With a stagnant economy and cautious investors, Simon Caplan, SIOR, a principal at CRESCO Real Estate, says he’s been hearing about deals suddenly falling apart in many industries. However, if commercial real estate buyers and sellers watch for ‘deal-killing’ issues, it’s less likely to happen to them.
“Sellers have to take care of certain issues with their buildings, and buyers may need to do a little more homework before entering into contracts,” he says.
Smart Business spoke with Caplan about how to mitigate real estate problems.
When buying commercial real estate, what if a building has structural or roof issues?
For roofs, get multiple contractor quotes because you’ll get differing opinions. Also, don’t be afraid to climb on the roof yourself and inspect it with your broker.
Structural issues aren’t as obvious. Ask the seller about the building’s history; they must disclose structural issues and prior repairs. Current or former tenants and previous owners are full of good information on the condition of the structure, roof, if there are flooding or drainage problems, etc. It’s your broker’s job to get the most information possible so you can make an educated decision.
How often do environmental issues come up? What do you do about them?
They were a big deal from around 1998 to 2005, then people learned how to handle them. Recently, they are starting to come up more.
When you buy a building today, your lender requires a Phase I environmental site assessment, which is basically research and a walk through. If that’s clean, you’re fine. Otherwise, you’ll need a Phase II report, which includes physical testing.
Sellers should clean up obvious environmental concerns, such as barrels or oil, to avoid buyer concern. If there are problems, the buyer and seller, and their brokers and the environmental company, need to figure out how to address them. Usually the seller pays for cleanup, which can be costly.
If it’s too expensive to clean up, but the buyer really wants the building and the property doesn’t require Environmental Protection Agency cleanup, consider a long-term lease. The buyer/tenant gets use of the property, while the seller puts off the cleanup.

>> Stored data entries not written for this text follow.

-- ==== Sys2Proof/Laws/Map.lean ====
section
/-! SUPPORT. The set of mappings: order, lookup, insertion and removal. -/

namespace Sys2Proof.Machine

theorem Mapping.contains_iff {m : Mapping} {a : Nat} :
    m.contains a = true ↔ m.base ≤ a ∧ a < m.base + m.size := by
  simp [Mapping.contains]

theorem Mapping.overlaps_iff {m n : Mapping} :
    m.overlaps n = true ↔ m.base < n.base + n.size ∧ n.base < m.base + m.size := by
  simp [Mapping.overlaps]

theorem Mapping.isAt_iff {m : Mapping} {b z : Nat} : m.isAt b z = true ↔ m.base = b ∧ m.size = z := by
  simp [Mapping.isAt]

/-- A mapping R81 allows is not empty and ends inside the address space. -/
theorem Mapping.valid_bounds {m : Mapping} (h : m.valid = true) :
    1 ≤ m.size ∧ m.base + m.size ≤ 0x10000 := by
  simp only [Mapping.valid, Bool.and_eq_true, decide_eq_true_eq] at h
  exact h.1

theorem Mapping.scalar_size {m : Mapping} {r : IoReg} (h : m.valid = true) (hs : m.store = .scalar r) :
    m.size = 1 := by
  simp only [Mapping.valid, hs, Bool.and_eq_true, decide_eq_true_eq] at h
  exact h.2

theorem BusMap.sorted_cons {m : Mapping} {ms : BusMap} :
    BusMap.Sorted (m :: ms) = true ↔ (∀ n ∈ ms, m.base + m.size ≤ n.base) ∧ BusMap.Sorted ms = true := by
  simp [BusMap.Sorted]

/-- Two mappings of a sorted set that share an address are the same. -/
theorem BusMap.eq_of_contains {ms : BusMap} (h : ms.Sorted = true) {m n : Mapping} (hm : m ∈ ms)
    (hn : n ∈ ms) {a : Nat} (ha : m.contains a = true) (hb : n.contains a = true) : m = n := by
  rw [Mapping.contains_iff] at ha hb
  induction ms with
  | nil => cases hm
  | cons k rest ih =>
    obtain ⟨h1, h2⟩ := BusMap.sorted_cons.1 h
    rcases List.mem_cons.1 hm with rfl | hm' <;> rcases List.mem_cons.1 hn with rfl | hn'
    · rfl
    · have := h1 n hn'; omega
    · have := h1 m hm'; omega
    · exact ih h2 hm' hn'

theorem BusMap.lookup_some {ms : BusMap} {a : Nat} {m : Mapping} (h : ms.lookup a = some m) :
    m ∈ ms ∧ m.contains a = true := by
  unfold BusMap.lookup at h
  exact ⟨List.mem_of_find?_eq_some h, by simpa using List.find?_some h⟩

/-- The mapping of a sorted set that contains an address is the one `lookup` finds. -/
theorem BusMap.lookup_of_mem {ms : BusMap} (h : ms.Sorted = true) {m : Mapping} (hm : m ∈ ms) {a : Nat}
    (ha : m.contains a = true) : ms.lookup a = some m := by
  cases hl : ms.lookup a with
  | none => exact absurd ha (List.find?_eq_none.1 hl m hm)
  | some n =>
    obtain ⟨h1, h2⟩ := BusMap.lookup_some hl
    rw [BusMap.eq_of_contains h hm h1 ha h2]

theorem BusMap.lookup_eq_none {ms : BusMap} {a : Nat} :
    ms.lookup a = none ↔ ∀ m ∈ ms, ¬ m.contains a = true := List.find?_eq_none

/-! ### Insertion and removal -/

theorem BusMap.mem_insert {ms : BusMap} {m n : Mapping} : n ∈ ms.insert m ↔ n = m ∨ n ∈ ms := by
  induction ms with
  | nil => simp [BusMap.insert]
  | cons k rest ih =>
    unfold BusMap.insert
    split
    · simp
    · simp only [List.mem_cons, ih]
      tauto

theorem BusMap.sorted_insert {ms : BusMap} {m : Mapping} (h : ms.Sorted = true) (hv : m.valid = true)
    (hvs : ∀ n ∈ ms, n.valid = true) (ho : ∀ n ∈ ms, n.overlaps m = false) :
    (ms.insert m).Sorted = true := by
  induction ms with
  | nil => rfl
  | cons k rest ih =>
    obtain ⟨h1, h2⟩ := BusMap.sorted_cons.1 h
    have hk := ho k (by simp)
    have hb := Mapping.valid_bounds hv
    have hkb := Mapping.valid_bounds (hvs k (by simp))
    rw [Bool.eq_false_iff, Ne, Mapping.overlaps_iff] at hk
    unfold BusMap.insert
    split
    · refine BusMap.sorted_cons.2 ⟨fun n hn => ?_, h⟩
      rcases List.mem_cons.1 hn with rfl | hn
      · omega
      · have := h1 n hn; omega
    · refine BusMap.sorted_cons.2
        ⟨fun n hn => ?_, ih h2 (fun n hn => hvs n (by simp [hn])) fun n hn => ho n (by simp [hn])⟩
      rcases BusMap.mem_insert.1 hn with rfl | hn
      · omega
      · exact h1 n hn

/-- `add_mapping` of a range that overlaps nothing. -/
theorem BusMap.add_of_apart {ms : BusMap} {m : Mapping} (h : ∀ n ∈ ms, n.overlaps m = false) :
    ms.add m = some (ms.insert m) := by
  unfold BusMap.add
  rw [if_neg]
  simpa using h

/-- `add_mapping` over a mapping of the set. -/
theorem BusMap.add_of_overlap {ms : BusMap} {m n : Mapping} (hn : n ∈ ms) (h : n.overlaps m = true) :
    ms.add m = none := by
  unfold BusMap.add
  rw [if_pos]
  simpa using ⟨n, hn, h⟩

/-- Mappings of a sorted set have bases of their own. -/
theorem BusMap.base_inj {ms : BusMap} (h : ms.Sorted = true) (hv : ∀ n ∈ ms, n.valid = true)
    {m n : Mapping} (hm : m ∈ ms) (hn : n ∈ ms) (he : m.base = n.base) : m = n := by
  have h1 := Mapping.valid_bounds (hv m hm)
  have h2 := Mapping.valid_bounds (hv n hn)
  exact BusMap.eq_of_contains h hm hn (a := m.base) (Mapping.contains_iff.2 (by omega))
    (Mapping.contains_iff.2 (by omega))

theorem BusMap.sorted_sublist {ms ms' : BusMap} (h : ms.Sorted = true) (hs : ms'.Sublist ms) :
    ms'.Sorted = true := by
  induction hs with
  | slnil => rfl
  | cons a hs ih => exact ih (BusMap.sorted_cons.1 h).2
  | cons_cons a hs ih =>
    obtain ⟨h1, h2⟩ := BusMap.sorted_cons.1 h
    exact BusMap.sorted_cons.2 ⟨fun n hn => h1 n (hs.subset hn), ih h2⟩

theorem BusMap.sorted_nodup {ms : BusMap} (h : ms.Sorted = true) (hv : ∀ n ∈ ms, n.valid = true) :
    ms.Nodup := by
  induction ms with
  | nil => exact List.nodup_nil
  | cons k rest ih =>
    obtain ⟨h1, h2⟩ := BusMap.sorted_cons.1 h
    refine List.nodup_cons.2 ⟨fun hk => ?_, ih h2 fun n hn => hv n (by simp [hn])⟩
    have := h1 k hk
    have := Mapping.valid_bounds (hv k (by simp))
    omega

/-- Erasing the mapping of a base and a size takes that one away and no other. -/
theorem BusMap.mem_eraseP {ms : BusMap} (h : ms.Sorted = true) (hv : ∀ n ∈ ms, n.valid = true)
    {m : Mapping} (hm : m ∈ ms) (n : Mapping) :
    n ∈ ms.eraseP (·.isAt m.base m.size) ↔ n ∈ ms ∧ n ≠ m := by
  induction ms with
  | nil => cases hm
  | cons k rest ih =>
    obtain ⟨h1, h2⟩ := BusMap.sorted_cons.1 h
    have hnk := (List.nodup_cons.1 (BusMap.sorted_nodup h hv)).1
    by_cases hk : k.isAt m.base m.size = true
    · have : k = m := BusMap.base_inj h hv (by simp) hm (Mapping.isAt_iff.1 hk).1
      subst this
      rw [List.eraseP_cons_of_pos (p := fun x : Mapping => x.isAt k.base k.size) hk]
      constructor
      · intro hn
        exact ⟨by simp [hn], fun e => hnk (e ▸ hn)⟩
      · rintro ⟨hn, hne⟩
        rcases List.mem_cons.1 hn with rfl | hn
        · exact absurd rfl hne
        · exact hn
    · have hkm : k ≠ m := by rintro rfl; exact hk (Mapping.isAt_iff.2 ⟨rfl, rfl⟩)
      have hm' : m ∈ rest := by
        rcases List.mem_cons.1 hm with rfl | h
        · exact absurd rfl hkm
        · exact h
      rw [List.eraseP_cons_of_neg (p := fun x : Mapping => x.isAt m.base m.size) hk]
      simp only [List.mem_cons]
      rw [ih h2 (fun n hn => hv n (by simp [hn])) hm']
      constructor
      · rintro (rfl | ⟨h, h'⟩)
        · exact ⟨.inl rfl, hkm⟩
        · exact ⟨.inr h, h'⟩
      · rintro ⟨rfl | h, h'⟩
        · exact .inl rfl
        · exact .inr ⟨h, h'⟩

/-! ### The invariant of the map -/

/-- What `mapOk` says, part by part. -/
theorem State.mapOk_iff {s : State} :
    s.mapOk = true ↔ s.map.Sorted = true ∧ (∀ m ∈ s.map, m.valid = true) ∧
      (∀ m ∈ s.map, m.atHome = true) ∧ bootArea s.bootMapped ∈ s.map ∧
      ∀ m ∈ alwaysMapped, m ∈ s.map := by
  simp [State.mapOk, and_assoc]

/-- A mapping every reset builds is the one an access to its addresses finds. -/
theorem State.lookup_fixed {s : State} (h : s.mapOk = true) {m : Mapping} (hm : m ∈ alwaysMapped)
    {a : Nat} (ha : m.contains a = true) : s.map.lookup a = some m :=
  BusMap.lookup_of_mem (State.mapOk_iff.1 h).1 ((State.mapOk_iff.1 h).2.2.2.2 m hm) ha

theorem State.lookup_boot {s : State} (h : s.mapOk = true) {a : Nat} (ha : a < 0x100) :
    s.map.lookup a = some (bootArea s.bootMapped) := by
  refine BusMap.lookup_of_mem (State.mapOk_iff.1 h).1 (State.mapOk_iff.1 h).2.2.2.1 ?_
  exact Mapping.contains_iff.2 ⟨Nat.zero_le _, by simpa [bootArea] using ha⟩

/-- A scalar stands at its own address, one byte wide. -/
theorem State.scalar_home {s : State} (h : s.mapOk = true) {a : Nat} {m : Mapping} {r : IoReg}
    (hm : s.map.lookup a = some m) (hs : m.store = .scalar r) :
    a = r.addr ∧ (m.readOnly = decide (r = .ly)) := by
  obtain ⟨h1, h2, h3, -, -⟩ := State.mapOk_iff.1 h
  obtain ⟨hmem, hc⟩ := BusMap.lookup_some hm
  have hh := h3 m hmem
  have hz := Mapping.scalar_size (h2 m hmem) hs
  simp only [Mapping.atHome, hs, Bool.and_eq_true, decide_eq_true_eq] at hh
  rw [Mapping.contains_iff] at hc
  exact ⟨by omega, hh.2⟩

/-- The boot ROM is read-only and stands at 0x0000-0x00FF. -/
theorem State.bootRom_home {s : State} (h : s.mapOk = true) {a : Nat} {m : Mapping}
    (hm : s.map.lookup a = some m) (hs : m.store = .bootRom) : a < 0x100 ∧ m.readOnly = true := by
  obtain ⟨-, -, h3, -, -⟩ := State.mapOk_iff.1 h
  obtain ⟨hmem, hc⟩ := BusMap.lookup_some hm
  have hh := h3 m hmem
  simp only [Mapping.atHome, hs, Bool.and_eq_true, decide_eq_true_eq] at hh
  rw [Mapping.contains_iff] at hc
  exact ⟨by omega, hh.1.1⟩

theorem IoReg.addr_inj {r r' : IoReg} (h : r.addr = r'.addr) : r = r' := by
  cases r <;> first | (cases r' <;> first | rfl | exact absurd h (by decide))

end Sys2Proof.Machine
end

What about boundaries and access issues?
When you buy commercial real estate, get an American Land Title Association survey, which shows just about everything, including property lines, the building, sidewalks, curbs, driveways, big trees, parking spaces, fences, encroachments, easements, etc. It also identifies all neighboring properties.

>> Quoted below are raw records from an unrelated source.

-- ==== Sys2Proof/Tests/Slice0.lean ====
section
/-! SUPPORT. Tests, with results from spec/95_test_vectors.md and from the encodings of the spec, and a
state that meets the hypotheses of each obligation. -/

namespace Sys2Proof.Tests

open Sys2Proof Sys2Proof.Machine

/-! ### The fixture of spec/95_test_vectors.md section 2.0

One writable mapping of all addresses, but for IE and IF, which are the bytes at 0xFFFF and 0xFF0F. -/

def fixtureMap : BusMap :=
  [⟨0x0000, 0xFF0F, false, .memory⟩, io 0xFF0F .iflag, ⟨0xFF10, 0x00EF, false, .memory⟩, io 0xFFFF .ie]

def fixture : State :=
  { State.reset with
    regs := ⟨0, 0, 0, 0, 0, 0, 0⟩, flags := .ofByte 0, sp := 0xFFFE, pc := 0xC000, pc0 := 0,
    io := .boot0, map := fixtureMap, ppu := .init false }

end Sys2Proof.Tests

namespace Sys2Proof.Machine

/-- The bytes at PC. -/
def State.code (s : State) (bs : List Byte) : State := s.pokeAll s.pc bs

/-- Bytes at given addresses. -/
def State.puts (s : State) : List (Word × Byte) → State
  | [] => s
  | (a, v) :: rest => (s.poke a v).puts rest

def State.withIme (s : State) (b : Bool) : State := { s with ime := b }

def State.total (s : State) (n : Nat) : State := { s with cyclesTotal := n }

/-- The state after `n` CPU steps, without the model's own fields (log 7). -/
def State.after (s : State) : Nat → Option State
  | 0 => some { s with pc0 := 0, stepCycles := 0 }
  | n + 1 =>
    match s.cpuStep with
    | .next t => t.after n
    | .fault _ => none
    | .refused _ => none

end Sys2Proof.Machine

namespace Sys2Proof.Tests

open Sys2Proof Sys2Proof.Machine

/-- LD B,C (2.1 #1). -/
theorem test_load_1 :
    let s := fixture.code [0x41] |>.setReg .c 0x5A
    s.after 1 = some (s |>.setReg .b 0x5A |>.setPc 0xC001 |>.total 1) := by rfl

/-- LD r,n8 (LD E,n8) (2.1 #2). -/
theorem test_load_2 :
    let s := fixture.code [0x1E, 0x80]
    s.after 1 = some (s |>.setReg .e 0x80 |>.setPc 0xC002 |>.total 2) := by rfl

/-- LD (HL),n8 (2.1 #3). -/
theorem test_load_3 :
    let s := fixture.code [0x36, 0x99] |>.setPair .hl 0xD000
    s.after 1 = some (s |>.setPc 0xC002 |>.puts [(0xD000, 0x99)] |>.total 3) := by rfl

/-- LD A,(HL+) at HL=FFFF wraps (2.1 #4). -/
theorem test_load_4 :
    let s := fixture.code [0x2A] |>.setPair .hl 0xFFFF |>.puts [(0xFFFF, 0x42)]
    s.after 1 = some (s |>.setReg .a 0x42 |>.setReg .h 0x00 |>.setReg .l 0x00 |>.setPc 0xC001 |>.total 2) := by rfl

/-- LD (HL-),A at HL=0000 wraps (2.1 #5). -/
theorem test_load_5 :
    let s := fixture.code [0x32] |>.setReg .a 0x77 |>.setPair .hl 0x0000
    s.after 1 = some (s |>.setReg .h 0xFF |>.setReg .l 0xFF |>.setPc 0xC001 |>.puts [(0x0000, 0x77)] |>.total 2) := by rfl

/-- LD (a16),SP (2.1 #6). -/
theorem test_load_6 :
    let s := fixture.code [0x08, 0x00, 0xD0] |>.setSp 0xABCD
    s.after 1 = some (s |>.setPc 0xC003 |>.puts [(0xD000, 0xCD), (0xD001, 0xAB)] |>.total 5) := by rfl

/-- LDH (a8),A (2.1 #7). -/
theorem test_load_7 :
    let s := fixture.code [0xE0, 0x80] |>.setReg .a 0x3C
    s.after 1 = some (s |>.setPc 0xC002 |>.puts [(0xFF80, 0x3C)] |>.total 3) := by rfl

/-- LDH A,(C) (2.1 #8). -/
theorem test_load_8 :
    let s := fixture.code [0xF2] |>.setReg .c 0x81 |>.puts [(0xFF81, 0x5E)]
    s.after 1 = some (s |>.setReg .a 0x5E |>.setPc 0xC001 |>.total 2) := by rfl

/-- LD A,(a16) (2.1 #9). -/
theorem test_load_9 :
    let s := fixture.code [0xFA, 0x34, 0xD2] |>.puts [(0xD234, 0x9B)]
    s.after 1 = some (s |>.setReg .a 0x9B |>.setPc 0xC003 |>.total 4) := by rfl

/-- PUSH BC (2.1 #10). -/
theorem test_load_10 :
    let s := fixture.code [0xC5] |>.setPair .bc 0x1234
    s.after 1 = some (s |>.setSp 0xFFFC |>.setPc 0xC001 |>.puts [(0xFFFC, 0x34), (0xFFFD, 0x12)] |>.total 4) := by rfl

/-- POP AF masks F low nibble (2.1 #11). -/
theorem test_load_11 :
    let s := fixture.code [0xF1] |>.setSp 0xD000 |>.puts [(0xD000, 0xFF), (0xD001, 0x12)]
    s.after 1 = some (s |>.setReg .a 0x12 |>.setFlags (.ofByte 0xF0) |>.setSp 0xD002 |>.setPc 0xC001 |>.total 3) := by rfl

/-- LD SP,HL (2.1 #12). -/
theorem test_load_12 :
    let s := fixture.code [0xF9] |>.setPair .hl 0xC123
    s.after 1 = some (s |>.setSp 0xC123 |>.setPc 0xC001 |>.total 2) := by rfl

/-- LD BC,n16 (cf. source scenario) (2.1 #13). -/
theorem test_load_13 :
    let s := fixture.code [0x01, 0x34, 0x12]
    s.after 1 = some (s |>.setReg .b 0x12 |>.setReg .c 0x34 |>.setPc 0xC003 |>.total 3) := by rfl
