-- ==== Sys2Proof/Config.lean ====
section
/-! DEFINITION. What the part fixes (capacities and time units), and the free values: what the spec says has no meaning
is an opaque constant here, so that no proof can see a value of it. -/

namespace Sys2Proof.Config

/-- Line slots of the ring (R44). -/
def ringSlots : Nat := 8
/-- Most image line reads outstanding (R49). -/
def lineReadLimit : Nat := 2
/-- Most load reads outstanding, and the bytes of one (R66). -/
def loadReadLimit : Nat := 4
def loadReadBytes : Nat := 512
/-- The interval counter's reload, 2^20 - 1 (R80). -/
def intervalReload : Nat := 1048575
/-- Raster positions of a line (00_scope.md, Film raster). -/
def rasterPositions : Nat := 4096
/-- Ticks from the ADC's sample to the completion (R102). -/
def conversionTicks : Nat := 200
/-- Least offset of a pixel window after its SOS (R92). -/
def leastWindowOffset : Nat := 16
/-- Consecutive samples that qualify a level: scan sensors (R78), and perforation and fault inputs (R119, R124). -/
def scanSamples : Nat := 4
def filmSamples : Nat := 12
/-- Ticks between two samples of the 1 MHz inputs (R119). -/
def filmSampleTicks : Nat := 100
/-- A tick is 10 ns (00_scope.md, Time): ticks of 10 µs, of 1 ms and of 100 ms. -/
def ticksPer10us : Nat := 1000
def ticksPerMs : Nat := 100000
def ticksPer100ms : Nat := 10000000
/-- The run block read's own limit, in units of 10 µs (R145). -/
def runBlockReadLimit : Nat := 255
/-- The direction line of the film drive, which the transport drives forward throughout (07, Film Transport). -/
def directionForward : Bool := true
/-- Dark readings in a row that make a LASER_DARK event (R105). -/
def darkReadings : Nat := 3

/-- FREE VALUE: the word of a curve copy that is INVALID, whose "contents have no meaning and are not read as a table"
(R62, R64). Arguments: stock slot, channel number, code value. -/
opaque invalidCurve : Nat → Channel → Nat → Int
/-- FREE VALUE: the trim of a curve copy that is INVALID (R62, R64). -/
opaque invalidTrim : Nat → Channel → Int
/-- FREE VALUE: the entry of a drive copy that is INVALID, for an image position (R62, R64). -/
opaque invalidDrive : Channel → Nat → BitVec 12
/-- FREE VALUE: pixel word i of a slot that is FREE, "not defined and not read" (R44). -/
opaque freeSlotWord : Nat → BitVec 32
/-- FREE VALUE: word k of a copy past the end of its image, which does not exist. Every reader of a VALID copy stays
within its image (R62, R63), so nothing rests on it. -/
opaque absentWord : Nat → BitVec 16

end Sys2Proof.Config
end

One problem may be a building that’s on a lot that’s too small. If trucks need to turn around in someone else’s parking lot, for example, you can try to secure easements from neighbors.
With encroachments and easements, be aware of the situation. Let’s say you find the building is over the property line — legally it’s a problem, but physically it’s not. Then, you’d just need special title insurance. I have revamped easements to make properties more usable to finalize a deal.
How can you deal with inadequate utilities?
It’s usually a case of not enough electrical power, no gas or a gas line that’s too small. It’s also vital to calculate your future needs, so you only address this once.
Electrical issues are problematic, and expensive to upgrade. In Cuyahoga County, even discovering the cost is complicated, and takes time and persistence. A new transformer and wire may cost $50,000 to $300,000, or more.
Gas is cheaper to upgrade and more straightforward. After you identify your gas needs, the gas company will determine where it’s best to upgrade the system and what it will take to do it.
What do you tell a seller who’s building is in rough condition?
You only get one chance to make a first impression on a buyer. Clean and fix issues that are immediate turnoffs. A well maintained building adds value. Your broker should make suggestions to improve value that will provide a positive return.